Only these lines are needed: the first line of the entries below through the line with "figures, and for", each returned exactly.

--- WORKING DATA ---

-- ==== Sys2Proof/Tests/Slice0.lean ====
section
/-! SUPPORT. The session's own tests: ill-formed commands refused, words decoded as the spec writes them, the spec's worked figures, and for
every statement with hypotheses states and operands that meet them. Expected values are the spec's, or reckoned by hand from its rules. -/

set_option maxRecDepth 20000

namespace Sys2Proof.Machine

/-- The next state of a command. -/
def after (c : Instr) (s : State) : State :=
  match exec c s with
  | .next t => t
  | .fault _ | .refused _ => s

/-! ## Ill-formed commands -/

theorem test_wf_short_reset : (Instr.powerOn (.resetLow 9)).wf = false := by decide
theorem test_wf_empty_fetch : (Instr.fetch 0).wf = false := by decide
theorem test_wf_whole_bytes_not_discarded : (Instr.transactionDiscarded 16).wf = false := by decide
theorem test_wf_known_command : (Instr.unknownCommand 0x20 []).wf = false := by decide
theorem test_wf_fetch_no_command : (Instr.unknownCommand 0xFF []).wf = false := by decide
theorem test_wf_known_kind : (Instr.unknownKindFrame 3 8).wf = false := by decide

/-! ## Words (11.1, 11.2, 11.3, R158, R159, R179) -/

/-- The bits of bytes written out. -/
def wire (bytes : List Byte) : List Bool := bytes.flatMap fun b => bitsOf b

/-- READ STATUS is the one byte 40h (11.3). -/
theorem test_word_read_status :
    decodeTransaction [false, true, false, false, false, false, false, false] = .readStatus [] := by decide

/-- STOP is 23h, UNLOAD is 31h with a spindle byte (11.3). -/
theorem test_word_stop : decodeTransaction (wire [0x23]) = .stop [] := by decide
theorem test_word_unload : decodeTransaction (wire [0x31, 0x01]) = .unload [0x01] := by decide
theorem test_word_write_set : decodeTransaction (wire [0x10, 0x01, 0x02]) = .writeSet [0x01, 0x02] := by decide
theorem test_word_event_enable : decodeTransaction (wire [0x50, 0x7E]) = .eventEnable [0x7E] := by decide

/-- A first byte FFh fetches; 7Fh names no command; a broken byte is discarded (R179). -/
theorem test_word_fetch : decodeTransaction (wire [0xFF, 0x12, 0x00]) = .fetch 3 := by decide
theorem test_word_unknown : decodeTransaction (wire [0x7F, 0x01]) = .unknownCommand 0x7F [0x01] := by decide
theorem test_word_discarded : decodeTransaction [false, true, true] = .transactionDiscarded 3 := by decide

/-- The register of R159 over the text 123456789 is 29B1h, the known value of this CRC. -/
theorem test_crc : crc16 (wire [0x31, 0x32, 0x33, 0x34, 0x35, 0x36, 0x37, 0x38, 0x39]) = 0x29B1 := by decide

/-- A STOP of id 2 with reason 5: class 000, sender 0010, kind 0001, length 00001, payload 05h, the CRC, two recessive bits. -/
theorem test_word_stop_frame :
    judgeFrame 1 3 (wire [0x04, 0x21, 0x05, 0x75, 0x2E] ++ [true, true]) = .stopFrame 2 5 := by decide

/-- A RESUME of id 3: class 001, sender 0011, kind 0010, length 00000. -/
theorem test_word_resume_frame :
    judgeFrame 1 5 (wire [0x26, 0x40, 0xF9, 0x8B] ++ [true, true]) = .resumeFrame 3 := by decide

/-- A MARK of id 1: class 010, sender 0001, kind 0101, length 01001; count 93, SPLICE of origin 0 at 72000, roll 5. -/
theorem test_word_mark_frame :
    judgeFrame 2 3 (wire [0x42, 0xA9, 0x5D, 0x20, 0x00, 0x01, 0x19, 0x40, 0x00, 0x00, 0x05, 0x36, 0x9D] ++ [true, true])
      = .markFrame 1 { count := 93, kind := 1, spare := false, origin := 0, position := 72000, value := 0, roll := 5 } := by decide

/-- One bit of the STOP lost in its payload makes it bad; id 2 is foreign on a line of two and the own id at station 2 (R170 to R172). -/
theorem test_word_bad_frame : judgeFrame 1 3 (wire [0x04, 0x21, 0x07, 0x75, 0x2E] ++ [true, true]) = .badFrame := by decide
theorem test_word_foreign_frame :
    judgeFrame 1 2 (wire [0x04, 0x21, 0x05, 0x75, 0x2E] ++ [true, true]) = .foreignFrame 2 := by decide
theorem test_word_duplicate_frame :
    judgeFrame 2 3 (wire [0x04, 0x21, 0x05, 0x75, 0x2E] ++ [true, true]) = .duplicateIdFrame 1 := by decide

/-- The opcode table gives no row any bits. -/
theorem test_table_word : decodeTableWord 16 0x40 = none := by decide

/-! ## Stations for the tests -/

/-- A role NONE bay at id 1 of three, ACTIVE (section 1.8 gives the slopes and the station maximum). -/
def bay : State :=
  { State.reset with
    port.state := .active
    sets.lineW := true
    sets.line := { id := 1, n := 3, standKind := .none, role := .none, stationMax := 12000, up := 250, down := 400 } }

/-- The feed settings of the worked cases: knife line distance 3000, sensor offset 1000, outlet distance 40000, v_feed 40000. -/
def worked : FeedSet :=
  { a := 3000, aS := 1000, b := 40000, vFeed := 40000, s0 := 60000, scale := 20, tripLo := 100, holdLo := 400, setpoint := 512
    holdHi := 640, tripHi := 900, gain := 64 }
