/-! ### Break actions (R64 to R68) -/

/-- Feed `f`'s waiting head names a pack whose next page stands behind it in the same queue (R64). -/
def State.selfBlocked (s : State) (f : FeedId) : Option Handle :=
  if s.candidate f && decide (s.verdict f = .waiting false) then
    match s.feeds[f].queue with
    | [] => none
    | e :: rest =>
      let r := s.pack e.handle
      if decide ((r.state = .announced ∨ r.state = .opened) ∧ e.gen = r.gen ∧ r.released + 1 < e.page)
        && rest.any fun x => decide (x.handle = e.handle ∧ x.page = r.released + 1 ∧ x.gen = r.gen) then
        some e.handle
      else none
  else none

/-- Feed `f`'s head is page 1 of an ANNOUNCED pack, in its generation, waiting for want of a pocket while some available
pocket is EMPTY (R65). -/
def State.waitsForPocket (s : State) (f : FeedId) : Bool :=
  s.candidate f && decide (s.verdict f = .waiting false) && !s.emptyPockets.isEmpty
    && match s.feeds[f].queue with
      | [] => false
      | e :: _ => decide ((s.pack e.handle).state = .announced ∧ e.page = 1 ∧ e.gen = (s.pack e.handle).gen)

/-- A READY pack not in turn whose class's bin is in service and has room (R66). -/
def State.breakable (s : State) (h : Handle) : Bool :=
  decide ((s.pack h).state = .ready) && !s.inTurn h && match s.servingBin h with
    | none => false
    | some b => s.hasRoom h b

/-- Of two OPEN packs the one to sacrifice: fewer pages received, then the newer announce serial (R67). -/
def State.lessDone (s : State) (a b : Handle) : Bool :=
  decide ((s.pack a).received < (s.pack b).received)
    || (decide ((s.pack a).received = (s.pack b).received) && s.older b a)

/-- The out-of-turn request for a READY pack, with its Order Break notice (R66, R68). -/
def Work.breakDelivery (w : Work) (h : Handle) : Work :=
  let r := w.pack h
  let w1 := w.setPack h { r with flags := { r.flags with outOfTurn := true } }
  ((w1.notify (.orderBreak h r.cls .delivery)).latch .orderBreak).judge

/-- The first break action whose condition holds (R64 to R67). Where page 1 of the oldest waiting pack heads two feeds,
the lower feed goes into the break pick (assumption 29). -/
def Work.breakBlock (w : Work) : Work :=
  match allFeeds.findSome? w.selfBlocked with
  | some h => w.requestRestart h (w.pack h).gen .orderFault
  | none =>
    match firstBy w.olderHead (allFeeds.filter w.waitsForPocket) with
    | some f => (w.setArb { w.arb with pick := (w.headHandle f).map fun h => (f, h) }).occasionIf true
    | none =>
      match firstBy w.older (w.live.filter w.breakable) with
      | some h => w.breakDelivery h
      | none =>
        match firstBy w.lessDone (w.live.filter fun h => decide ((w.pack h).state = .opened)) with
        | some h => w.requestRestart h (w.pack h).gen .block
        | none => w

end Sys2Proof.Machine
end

---

#### ANSWER FOR THIS EXERCISE
-- ==== Sys2Proof/Tests/Slice0.lean ====
section
/-! SUPPORT. The session's own tests: ill-formed commands refused, words decoded as the spec writes them, the spec's worked figures, and for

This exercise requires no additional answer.